═══ Records shown ═══
-- ==== Sys2Proof/Machine/Bus.lean ====
section
/-!
DEFINITION. The fabric's view of the register space (R3 to R7, R48 to R51, R532): which operation a write of a register
performs, block by block, and what a read or a write outside the registers does.
-/

set_option Elab.async false

namespace Sys2Proof.Machine

/-! ### The blocks -/

/-- KEY and CODE of a command register. -/
def keyOf (v : Word) : Nat := bitsOf v 24 8
def codeOf (v : Word) : Nat := bitsOf v 0 8

/-- SYS and the scan system (R57, R173, R181, R190). -/
def State.writeSys (o : Origin) (a : Nat) (v : Word) (s : State) : State :=
  if a = F.SYS_CMD_KEY.addr then s.sysCmd o (keyOf v) (codeOf v)
  else if a = F.FORCE_CMD_KEY.addr then s.forceCmd (keyOf v) (codeOf v) (bitsOf v 8 4)
  else if a = F.EXCH_CMD_KEY.addr then s.exchCmd (keyOf v) (codeOf v)
  else if a = F.TASK_CMD_KEY.addr then s.taskCmd (keyOf v) (codeOf v) (bitsOf v 8 6)
  else s.plainWrite a v

/-- CLK: the lock groups (R40, R41, R46). -/
def State.writeClk (a : Nat) (v : Word) (s : State) : State :=
  let off := a - 0xF0010000
  if 0x100 ≤ off ∧ off < 0x180 then s.lgCtrlWrite ((off - 0x100) / 4) v
  else if 0x400 ≤ off ∧ off < 0x600 then s.chLgWrite ((off - 0x400) / 4) v
  else s.plainWrite a v

/-- FLT (R519, R520, R533). -/
def State.writeFlt (a : Nat) (v : Word) (s : State) : State :=
  let off := a - 0xF0030000
  if a = F.FLT_CMD_KEY.addr then s.fltCmd (keyOf v) (codeOf v)
  else if 0x1000 ≤ off ∧ off < 0x3000 ∧ off % 16 = 0 then s.fltCfg0Write ((off - 0x1000) / 16) v
  else if 0x1000 ≤ off ∧ off < 0x3000 ∧ off % 16 = 12 then s.fltCntWrite ((off - 0x1000) / 16) v
  else s.plainWrite a v

/-- EVL and the vault (R534 to R546). -/
def State.writeEvl (a : Nat) (v : Word) (s : State) : State :=
  let off := a - 0xF0040000
  if a = F.EVL_CMD_KEY.addr then s.evlCmd (keyOf v) (codeOf v) (bitsOf v 8 12)
  else if a = F.EVL_RDSEL_SLOT.addr then s.evlSelect v
  else if 0xC ≤ off ∧ off < 0x18 then s.evlDropWrite ((off - 0xC) / 4) v
  else if a = F.VAULT_CMD_KEY.addr then s.vaultCmd (keyOf v) (codeOf v)
  else if 0x180 ≤ off ∧ off < 0x1E0 then
    { s with vault := { s.vault with ram := tset 0 ((off - 0x180) / 4) v s.vault.ram } }
  else if 0x4000 ≤ off ∧ off < 0x8000 then s.evlCodeWrite ((off - 0x4000) / 4) v
  else s.plainWrite a v

/-- SCHED (R206): TBLBASE only in DAWN and IDLE. -/
def State.writeSched (a : Nat) (v : Word) (s : State) : State :=
  if a = F.SCHED_GRPACK_KEY.addr then s.grpAck v
  else if a = F.SCHED_TBLBASE_BASE.addr ∧ !s.inMode [Mode.dawn, Mode.idle] then s
  else s.plainWrite a v

/-- TIME (R433 to R444). START, PER and WIDTH of a TSO accept writes only while its EN is 0 (R442). -/
def State.writeTime (a : Nat) (v : Word) (s : State) : State :=
  let off := a - 0xF0070000
  let d := (off - 0x100) / 0x40
  let t := (off - 0x400) / 0x20
  if off = 0 then s.timeCtrlWrite v
  else if off = 4 then s.timeSelWrite v
  else if off = 8 then s.timeCmd (keyOf v) (codeOf v) (bitsOf v 8 2)
  else if 0x100 ≤ off ∧ off < 0x1C0 then
    (if off % 0x40 = 0 then s.domCfgWrite d v
    else if 8 ≤ off % 0x40 ∧ off % 0x40 < 0x30 then s.domStage d a v
    else if off % 0x40 = 0x30 then s.domUpdWrite d v
    else s.plainWrite a v)
  else if 0x400 ≤ off ∧ off < 0x500 then
    (if off % 0x20 = 0 then s.tsoCfgWrite t v
    else if s.flag (F.TSO_CFG_EN t) then s
    else s.plainWrite a v)
  else s.plainWrite a v

/-- ILM (R384, R387). -/
def State.writeIlm (a : Nat) (v : Word) (s : State) : State :=
  let off := a - 0xF0081000
  if a = F.ILM_CMD_KEY.addr then s.ilmCmd (keyOf v) (codeOf v)
  else if 0xF0081000 ≤ a ∧ off < 0x4000 then s.ilmTermWrite (off / 0x2000) (off % 0x2000 / 16) (off % 16 / 4) v
  else s.plainWrite a v

/-- SAFE (R506 to R515). -/
def State.writeSafe (a : Nat) (v : Word) (s : State) : State :=
  if a = F.SAFE_REQ_REQ.addr then s.safeReqWrite v.toNat
  else if a = F.SAFE_CONFIRM_VALUE.addr then s.safeConfirm v.toNat
  else if a = F.SAFE_CMD_KEY.addr then s.safeCmd (keyOf v) (codeOf v) (bitsOf v 8 3)
  else if 0xF00B0800 ≤ a ∧ a < 0xF00B1000 then s.pendWrite ((a - 0xF00B0800) / 4) v
  else s.plainWrite a v

/-- REC (R404, R421). -/
def State.writeRec (a : Nat) (v : Word) (s : State) : State :=
  let off := a - 0xF00C0000
  if 0x100 ≤ off ∧ off < 0x1100 ∧ off % 0x100 = 0 then s.unitCfgWrite (off / 0x100 - 1) v
  else if 0x100 ≤ off ∧ off < 0x1100 ∧ off % 0x100 = 4 then s.unitCmd (off / 0x100 - 1) (keyOf v) (codeOf v)
  else if 0x2000 ≤ off ∧ off < 0x4000 then
    (if off % 8 = 0 then s.ssrcWrite ((off - 0x2000) / 8) v else s.scfgWrite ((off - 0x2000) / 8) v)
  else s.recWrite a v

/-- RCP (R317, R328). -/
def State.writeRcp (a : Nat) (v : Word) (s : State) : State :=
  let off := a - 0xF00D0100
  if 0xF00D0100 ≤ a ∧ off < 0x800 ∧ off % 0x40 = 0 then s.rsCfgWrite (off / 0x40) v
  else if 0xF00D0100 ≤ a ∧ off < 0x800 ∧ off % 0x40 = 4 then s.rcpCmd (off / 0x40) (keyOf v) (codeOf v)
  else s.plainWrite a v

/-- CANn (R485 to R497): the timing, base and object registers only while OPMODE is OFF. -/
def State.writeCan (a : Nat) (v : Word) (s : State) : State :=
  let n := (a - 0xF0200000) / 0x10000
  let off := a % 0x10000
  let shut := s.fld (F.CAN_CTRL_OPMODE n) ≠ 0
  if off = 0 then s.canCtrlWrite n v
  else if off = 0x10 then s.canCmd n (keyOf v) (codeOf v)
  else if off = 0x20 then s.fifoPtrWrite n v
  else if off = 0x28 then s.hpstatWrite n v
  else if 0x1000 ≤ off ∧ off < 0x3000 ∧ off % 0x20 = 0x10 then s.objStatWrite n ((off - 0x1000) / 0x20) v
  else if shut ∧ (off = 4 ∨ off = 8 ∨ off = 0x18 ∨ off = 0x1C ∨ (0x1000 ≤ off ∧ off < 0x3000 ∧ off % 0x20 = 0)) then s
  else s.plainWrite a v

/-- SLn (R450, R480): the cycle registers and the station table only while EN is 0, the directory base only while every
link's EN is 0. -/
def State.writeSl (a : Nat) (v : Word) (s : State) : State :=
  let n := (a - 0xF0300000) / 0x10000
  let off := a % 0x10000
  if off = 0 then s.slCtrlWrite n v
  else if off = 0x30 then s.mbxRequest n v
  else if ((4 ≤ off ∧ off ≤ 0x14) ∨ off = 0x1C) ∧ s.flag (F.SL_CTRL_EN n) then s
  else if a = F.SL_DIRBASE_BASE.addr ∧ (List.range 16).any (fun j => s.flag (F.SL_CTRL_EN j)) then s
  else s.plainWrite a v

/-- LEn control (R251, R269, R288, R289). -/
def State.writeLe (a : Nat) (v : Word) (s : State) : State :=
  let e := (a - 0xF0400000) / 0x10000
  let off := a % 0x10000
  if off = 0x20 then s.palGrpWrite v
  else if 0x100 ≤ off ∧ off < 0x200 then s.slotCfgWrite (64 * e + (off - 0x100) / 4) v
  else if 0x400 ≤ off ∧ off < 0x600 ∧ off % 8 = 4 then s.impCfgWrite e ((off - 0x400) / 8) v
  else if 0x700 ≤ off ∧ off < 0x708 then s.palReqWrite e ((off - 0x700) / 4) v
  else s.plainWrite a v

/-- MOT (R330, R331, R340). -/
def State.writeMot (a : Nat) (v : Word) (s : State) : State :=
  let n := (a - 0xF0510000) / 0x100
  let off := a % 0x100
  if off = 0 then s.axCfgWrite n v
  else if 8 ≤ off ∧ off ≤ 0x2C then s.axParamWrite n off v
  else if off = 0x38 then s.axCmd n (keyOf v) (codeOf v)
  else if off = 0x3C then s.axStatWrite n v
  else if off = 0x5C then s.axSrvWrite n v
  else s.plainWrite a v

/-- The window of a field die (R51): while the die is dark nothing but DIE_CMD and CH_STAT is written. -/
def State.writeDie (o : Origin) (a : Nat) (v : Word) (s : State) : State :=
  let d := (a - 0xF0600000) / 0x40000
  let off := (a - 0xF0600000) % 0x40000
  let n := 32 * d + off / 0x800
  let sub := off % 0x800
  if off = 0x10008 then s.dieCmd o d (keyOf v) (codeOf v)
  else if s.dieDark d && !(off < 0x10000 && sub == 4) then s
  else if off < 0x10000 then
    (if sub = 0 then s.chCfgWrite n v
    else if sub = 0x10 then s.winCfgWrite n v
    else if sub = 0xA0 then s.aoutCfgWrite n v
    else if sub = 0x100 then s.fioCfgWrite n v
    else if sub = 0x104 then s.maxactWrite n v
    else s.plainWrite a v)
  else if off = 0x10000 then (s.plainWrite a v).staleDie d
  else if 0x10020 ≤ off ∧ off < 0x10030 then s.clCtrlWrite (4 * d + (off - 0x10020) / 4) v
  else if 0x100C0 ≤ off ∧ off < 0x100C8 then s.rgCtrlWrite (2 * d + (off - 0x100C0) / 4) v
  else s.plainWrite a v

/-- The write of the register at `a`, by its block. -/
def State.writeBlock (o : Origin) (a : Nat) (v : Word) (s : State) : State :=
  if a < 0xF0010000 then s.writeSys o a v
  else if a < 0xF0020000 then s.writeClk a v
  else if a < 0xF0030000 then
    (if a = F.SEC_CMD_KEY.addr then s.secCmd o (keyOf v) (codeOf v) (bitsOf v 8 3) else s.plainWrite a v)
  else if a < 0xF0040000 then s.writeFlt a v
  else if a < 0xF0050000 then s.writeEvl a v
  else if a < 0xF0060000 then s.writeSched a v
  else if a < 0xF0070000 then (if a = F.JNL_CTRL_EN.addr then s.jnlCtrlWrite v else s.plainWrite a v)
  else if a < 0xF0080000 then s.writeTime a v
  else if a < 0xF0090000 then s.writeIlm a v
  else if a < 0xF00B0000 then s.plainWrite a v
  else if a < 0xF00C0000 then s.writeSafe a v
  else if a < 0xF00D0000 then s.writeRec a v
  else if a < 0xF00E0000 then s.writeRcp a v
  else if a < 0xF0200000 then
    (if a = F.PCIE_CMD_KEY.addr then s.pcieCmd (keyOf v) (codeOf v) else s.plainWrite a v)
  else if a < 0xF0300000 then s.writeCan a v
  else if a < 0xF0400000 then s.writeSl a v
  else if a < 0xF0500000 then s.writeLe a v
  else if a < 0xF0510000 then s.plainWrite a v
  else if a < 0xF0600000 then s.writeMot a v
  else s.writeDie o a v

/-! ### One write -/

/-- What follows the reset values of a die's expert fields (R7): MAXACT ends what a longer time had raised (R363), and STALE
follows STALE_TH (R231). -/
def State.dieCleared (a : Nat) (s : State) : State :=
  if a < 0xF0600000 then s
  else
    let d := (a - 0xF0600000) / 0x40000
    (forN 32 (fun i s =>
      let n := 32 * d + i
      if (s.chan n).maxact then (s.modChan n fun c => { c with maxact := false }).regionRefresh (chRegion n) else s) s).staleDie d

/-- Is the write one of EXPERT_EN (R7) that acts: none does in the window of a dark die (R51)? -/
def State.expertWrite (s : State) (a : Nat) : Bool :=
  a == expertReg a && !(0xF0600000 ≤ a && s.dieDark ((a - 0xF0600000) / 0x40000))

/-- Runs a write that may carry EXPERT_EN (R7): set before the register's other fields, so that they take the written
values; cleared after them, with every expert field of the block back at its reset value. -/
def State.withExpert (a : Nat) (v : Word) (f : State → State) (s : State) : State :=
  if !s.expertWrite a then f s
  else
    let was := bitOf (s.reg a).toNat 31
    let on := bitOf v.toNat 31
    let s := if on then s.setReg a (s.reg a ||| 0x80000000) else s
    let s := f s
    if was && !on then (s.setReg a (s.reg a &&& 0x7FFFFFFF)).clearExpert a |>.dieCleared a else s

/-- A 32-bit write of the register space that the fabric delivers: nothing in VAULT, nothing where no register is (R6,
R49), except the vault's own words. -/
def State.regWrite (o : Origin) (a : Nat) (v : Word) (s : State) : State :=
  if s.mode = Mode.vault then s
  else if !isRegister a then s.raise 2 0
  else if (regRow a).isNone then s
  else s.withExpert a v (State.writeBlock o a v)

/-- A 32-bit write whose bus parity failed `bad` times (R532): four failures drop it. An armed bus-parity injection at
the address acts on it (R531). -/
def State.busWrite (o : Origin) (a : Nat) (v : Word) (bad : Nat) (s : State) : State :=
  match s.injOf 5 with
  | some i =>
    if i.addr = a then
      (if 2 ≤ i.nbits then s.injDone.raise 2 0 0 true else s.injDone.regWrite o a v)
    else if 4 ≤ bad then s.raise 2 0 else s.regWrite o a v
  | none => if 4 ≤ bad then s.raise 2 0 else s.regWrite o a v

/-- What a 32-bit read finds anywhere on the fabric, and the state after it (R2, R48, R49): an uncorrectable word of the
canvas or of LPDDR raises its source. -/
def State.busRead (a : Nat) (s : State) : Word × State :=
  match s.region a with
  | .register => (if s.mode = Mode.vault then 0 else s.regRead (a / 4 * 4), s)
  | .canvas => if s.eccBad a 4 then (0, s.raise 5 0 0 true) else (s.word a, s)
  | .leMem e => let (v, s) := s.leRead e a 4; (BitVec.ofNat 32 v, s)
  | .lpddr => if s.eccBad a 4 then (0, s.raise 6 0 0 true) else (s.word a, s)
  | .aboveFitted => (0, s.raise 3 0)
  | .pcie => let (v, s) := s.draw 32; (v, s)
  | .unmapped => (0, s.raise 2 0)

/-- Address of an offset into the register space. -/
def regAddr (off : BitVec 24) : Nat := 0xF0000000 + off.toNat

/-! ### Rows -/

/-- REGISTER_WRITE: a write at offset `off` of the register space; narrow ones are ignored with BUS_ACCESS (R3, R4, R6,
R532). -/
def execRegisterWrite (o : Origin) (off : BitVec 24) (width : Width) (v : Word) (bad : Fin 5) (s : State) : Out :=
  .next (if s.mode = Mode.vault then s
    else match width with
      | .b4 => s.busWrite o (regAddr off / 4 * 4) v bad
      | _ => s.raise 2 0)

/-- EXPERT_EN_WRITE: a write of the register that holds EXPERT_EN of the block at `off` (R7). -/
def execExpertEnWrite (o : Origin) (off : BitVec 24) (v : Word) (s : State) : Out :=
  .next (s.busWrite o (expertReg (regAddr off)) v 0)

/-- LINK_START: a write of SL_CTRL (R7, R457). -/
def execLinkStart (_o : Origin) (n : Fin 16) (v : Word) (s : State) : Out :=
  .next (s.withExpert (F.SL_CTRL_EN n).addr v (State.slCtrlWrite n v))

/-- OPMODE_WRITE: a write of CAN_CTRL (R7, R485). -/
def execOpmodeWrite (_o : Origin) (n : Fin 8) (v : Word) (s : State) : Out :=
  .next (s.withExpert (F.CAN_CTRL_OPMODE n).addr v (State.canCtrlWrite n v))

/-- JNL_EN_WRITE: a write of JNL_CTRL (R7, R68, R76). -/
def execJnlEnWrite (_o : Origin) (v : Word) (s : State) : Out := .next (s.withExpert F.JNL_CTRL_EN.addr v (State.jnlCtrlWrite v))

/-- LPDDR_RANGE_ACCESS: above the fitted capacity a read gives 0, a write is ignored, and MEM_RANGE is raised (R2). -/
def execLpddrRangeAccess (write : Bool) (a : BitVec 40) (s : State) : Out :=
  .next (if s.region a.toNat = .aboveFitted then
      (let s := s.raise 3 0; if write then s else { s with rdata := [0] })
    else s)

/-- UNMAPPED_ACCESS: outside every listed range a read gives 0, a write is ignored, and BUS_ACCESS is raised (R49). -/
def execUnmappedAccess (write : Bool) (a : BitVec 40) (s : State) : Out :=
  .next (if s.region a.toNat = .unmapped then
      (let s := s.raise 2 0; if write then s else { s with rdata := [0] })
    else s)

/-- FD_WINDOW_ACCESS_COMPLETE: an access of the window of die `d` has crossed the CFG coupler (R51). -/
def execFdWindowAccessComplete (o : Origin) (d : Fin 4) (off : BitVec 18) (write : Bool) (v : Word) (s : State) : Out :=
  let a := 0xF0600000 + 0x40000 * d.val + off.toNat / 4 * 4
  .next (if write then s.busWrite o a v 0 else
    let (w, s) := s.busRead a
    { s with rdata := [w] })

end Sys2Proof.Machine
end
═══
*What you should do*
Which lines above include the word "canvas"? Return each one.

*Task solution*
canvas or of LPDDR raises its source. -/
  | .canvas => if s.eccBad a 4 then (0, s.raise 5 0 0 true) else (s.word a, s)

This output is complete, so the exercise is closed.